**Exercise objective:**
Give back the lines of the records exactly, starting at the first and ending at the one with "abbrev Byte := BitVec 8".

**Listed records:**
-- ==== Sys2Proof/Word.lean ====
section
/-! DEFINITION. The widths of the core (00_scope R8, R12) and the two modes (00_scope R19, 10_state R27). -/

namespace Sys2Proof

/-- `NIBBLE_W` = 4 bits (00_scope R8). -/
abbrev Nibble := BitVec 4

/-- `WORD_W` = 8 bits: a byte, and a key-schedule word (00_scope R8). -/
abbrev Byte := BitVec 8

/-- `STATE_W` = 16 bits: a State, a Key, a Round Key, the data of a response (00_scope R8). -/
abbrev Word := BitVec 16

/-- A command word, 24 bits, bit 0 the least significant (00_scope R8, R9; 30_encoding R70). -/
abbrev Command := BitVec 24

/-- The mode of a trace: the third argument of `generateTrace` (00_scope R19, 46_trace R185). -/
inductive Mode where
  | encryption
  | decryption
deriving DecidableEq, Repr

end Sys2Proof
end

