-- ==== Sys2Proof/Machine/Record.lean ====
section
/-! DEFINITION. Trace records and step identifiers (10_state R31, R32; 46_trace R204). -/

namespace Sys2Proof.Machine

/-- The closed set of the 19 step identifiers, with no catch-all (10_state R32, 46_trace R204). -/
inductive StepId where
  | input
  | keyExpansion
  | encAddRoundKey0
  | encSubNibbles1
  | encShiftRow1
  | encMixColumns1
  | encAddRoundKey1
  | encSubNibbles2
  | encShiftRow2
  | encAddRoundKey2
  | output
  | decAddRoundKey2
  | decInvShiftRow2
  | decInvSubNibbles2
  | decAddRoundKey1
  | decInvMixColumns1
  | decInvShiftRow1
  | decInvSubNibbles1
  | decAddRoundKey0
deriving DecidableEq, Repr

/-- The 5-bit code of a step identifier (10_state R32). Codes 0x0B to 0x11 and 0x1A to 0x1F have no identifier. -/
def StepId.code : StepId → BitVec 5
  | .input => 0x00
  | .keyExpansion => 0x01
  | .encAddRoundKey0 => 0x02
  | .encSubNibbles1 => 0x03
  | .encShiftRow1 => 0x04
  | .encMixColumns1 => 0x05
  | .encAddRoundKey1 => 0x06
  | .encSubNibbles2 => 0x07
  | .encShiftRow2 => 0x08
  | .encAddRoundKey2 => 0x09
  | .output => 0x0A
  | .decAddRoundKey2 => 0x12
  | .decInvShiftRow2 => 0x13
  | .decInvSubNibbles2 => 0x14
  | .decAddRoundKey1 => 0x15
  | .decInvMixColumns1 => 0x16
  | .decInvShiftRow1 => 0x17
  | .decInvSubNibbles1 => 0x18
  | .decAddRoundKey0 => 0x19

/-- A trace record, the hardware form of a Trace Step (10_state R31). The matrix is a view of `state` and the two
texts are the host's (46_trace R202), so neither is stored. -/
structure TraceRecord where
  id : StepId
  state : Word
  has_rk : Bool
  rk : Word
  has_words : Bool
  words : Vector Byte 6
deriving DecidableEq, Repr

/-- A record with every field 0, as reset leaves it: code 0x00 is `INPUT` (10_state R32, R35). -/
def TraceRecord.zero : TraceRecord where
  id := .input
  state := 0
  has_rk := false
  rk := 0
  has_words := false
  words := Vector.replicate 6 0

end Sys2Proof.Machine
end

**Exercise result:**
-- ==== Sys2Proof/Word.lean ====
section
/-! DEFINITION. The widths of the core (00_scope R8, R12) and the two modes (00_scope R19, 10_state R27). -/

namespace Sys2Proof

/-- `NIBBLE_W` = 4 bits (00_scope R8). -/
abbrev Nibble := BitVec 4

/-- `WORD_W` = 8 bits: a byte, and a key-schedule word (00_scope R8). -/
abbrev Byte := BitVec 8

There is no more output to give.